Data for analysis section start
@[simp] theorem State.still_countIf (s : State) (u : Uses) : (s.countIf u).still = s.still := by
  unfold State.countIf State.countStore
  split
  · split
    · rename_i x s1 full heq
      have h1 : s1.still = s.still := by
        revert heq
        split
        · intro h; cases h; rfl
        · split
          · intro h; cases h; simp
          · intro h; cases h; rfl
      split
      · rw [State.still_closeSegment, h1]
      · exact h1
  · rfl

@[simp] theorem State.still_foldWrites (s : State) (u : Uses) (m : W32) : (s.foldWrites u m).still = s.still := by
  unfold State.foldWrites
  split
  · rfl
  · simp

@[simp] theorem State.still_logNow (s : State) (u : Uses) (m : W32) : (s.logNow u m).still = s.still := by
  unfold State.logNow
  split
  · simp
  · split <;> simp

/-! ## What is recorded for redundant execution leaves the issuing group alone -/

theorem State.g_foldl {α : Type} (f : State → α → State) (hf : ∀ s x, (f s x).g = s.g) (l : List α) :
    ∀ s : State, (l.foldl f s).g = s.g := by
  induction l with
  | nil => intro s; rfl
  | cons x rest ih => intro s; rw [List.foldl_cons, ih, hf]

@[simp] theorem State.g_addFolds (s : State) (g : Group) (n : Nat) (b : Bool) (l : List (W32 × W32)) : (s.addFolds g n b l).g = s.g := by
  unfold State.addFolds
  split <;> rfl

@[simp] theorem State.g_logVals (s : State) (g : Group) (n : Nat) (l : List (Nat × W64)) : (s.logVals g n l).g = s.g := by
  unfold State.logVals
  split <;> rfl

@[simp] theorem State.g_closeGroup (s : State) (g : Group) (a b c : Nat) : (s.closeGroup g a b c).g = s.g := rfl

@[simp] theorem State.g_closeBehind (s : State) (g : Group) : (s.closeBehind g).g = s.g := by
  unfold State.closeBehind
  split
  · split
    · rfl
    · exact State.g_foldl (fun s x => s.closeGroup _ _ _ _) (fun s x => State.g_closeGroup s _ _ _ _) _ _
  · rfl

@[simp] theorem State.g_closeFollower (s : State) (g : Group) : (s.closeFollower g).g = s.g := by
  unfold State.closeFollower
  split
  · exact State.g_foldl (fun s x => s.closeGroup _ _ _ _) (fun s x => State.g_closeGroup s _ _ _ _) _ _
  · rfl

@[simp] theorem State.g_closeStill (s : State) (a b : Nat) : (s.closeStill a b).g = s.g :=
  State.g_foldl _ (fun s x => State.g_closeBehind s _) _ _

@[simp] theorem State.g_openNext (s : State) (a : Nat) : (s.openNext a).g = s.g := by
  unfold State.openNext
  split <;> rfl

@[simp] theorem State.g_closeSegment (s : State) (g : Group) (a b : Nat) : (s.closeSegment g a b).g = s.g := by
  unfold State.closeSegment
  split
  · rfl
  · simp

theorem State.g_mapTouched (s : State) (b : Group → Bool) :
    (s.mapGroups (fun g => if b g then { g with touched := [] } else g)).g =
      { s.g with touched := (s.mapGroups (fun g => if b g then { g with touched := [] } else g)).g.touched } := by
  simp only [State.mapGroups]
  split <;> rfl

/-- Taking checkpoints leaves the issuing group but for the marks of lines copied. -/
theorem State.g_takeChecks (s : State) (a : Nat) : (s.takeChecks a).g = { s.g with touched := (s.takeChecks a).g.touched } := by
  unfold State.takeChecks
  split
  · rfl
  · dsimp only
    split
    · rfl
    · split
      · rfl
      · exact State.g_mapTouched _ _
Data for analysis section end
What you give back must match the material exactly, beginning with its first line and ending with the line holding "State.g_foldl _ (fun".

» **Answer area**
@[simp] theorem State.still_countIf (s : State) (u : Uses) : (s.countIf u).still = s.still := by
  unfold State.countIf State.countStore
  split
  · split
    · rename_i x s1 full heq
      have h1 : s1.still = s.still := by
        revert heq
        split
        · intro h; cases h; rfl
        · split
          · intro h; cases h; simp
          · intro h; cases h; rfl
      split
      · rw [State.still_closeSegment, h1]
      · exact h1
  · rfl

@[simp] theorem State.still_foldWrites (s : State) (u : Uses) (m : W32) : (s.foldWrites u m).still = s.still := by
  unfold State.foldWrites
  split
  · rfl
  · simp

@[simp] theorem State.still_logNow (s : State) (u : Uses) (m : W32) : (s.logNow u m).still = s.still := by
  unfold State.logNow
  split
  · simp
  · split <;> simp

/-! ## What is recorded for redundant execution leaves the issuing group alone -/

theorem State.g_foldl {α : Type} (f : State → α → State) (hf : ∀ s x, (f s x).g = s.g) (l : List α) :
    ∀ s : State, (l.foldl f s).g = s.g := by
  induction l with
  | nil => intro s; rfl
  | cons x rest ih => intro s; rw [List.foldl_cons, ih, hf]

@[simp] theorem State.g_addFolds (s : State) (g : Group) (n : Nat) (b : Bool) (l : List (W32 × W32)) : (s.addFolds g n b l).g = s.g := by
  unfold State.addFolds
  split <;> rfl

@[simp] theorem State.g_logVals (s : State) (g : Group) (n : Nat) (l : List (Nat × W64)) : (s.logVals g n l).g = s.g := by
  unfold State.logVals
  split <;> rfl

@[simp] theorem State.g_closeGroup (s : State) (g : Group) (a b c : Nat) : (s.closeGroup g a b c).g = s.g := rfl

@[simp] theorem State.g_closeBehind (s : State) (g : Group) : (s.closeBehind g).g = s.g := by
  unfold State.closeBehind
  split
  · split
    · rfl
    · exact State.g_foldl (fun s x => s.closeGroup _ _ _ _) (fun s x => State.g_closeGroup s _ _ _ _) _ _
  · rfl

@[simp] theorem State.g_closeFollower (s : State) (g : Group) : (s.closeFollower g).g = s.g := by
  unfold State.closeFollower
  split
  · exact State.g_foldl (fun s x => s.closeGroup _ _ _ _) (fun s x => State.g_closeGroup s _ _ _ _) _ _
  · rfl

@[simp] theorem State.g_closeStill (s : State) (a b : Nat) : (s.closeStill a b).g = s.g :=
  State.g_foldl _ (fun s x => State.g_closeBehind s _) _ _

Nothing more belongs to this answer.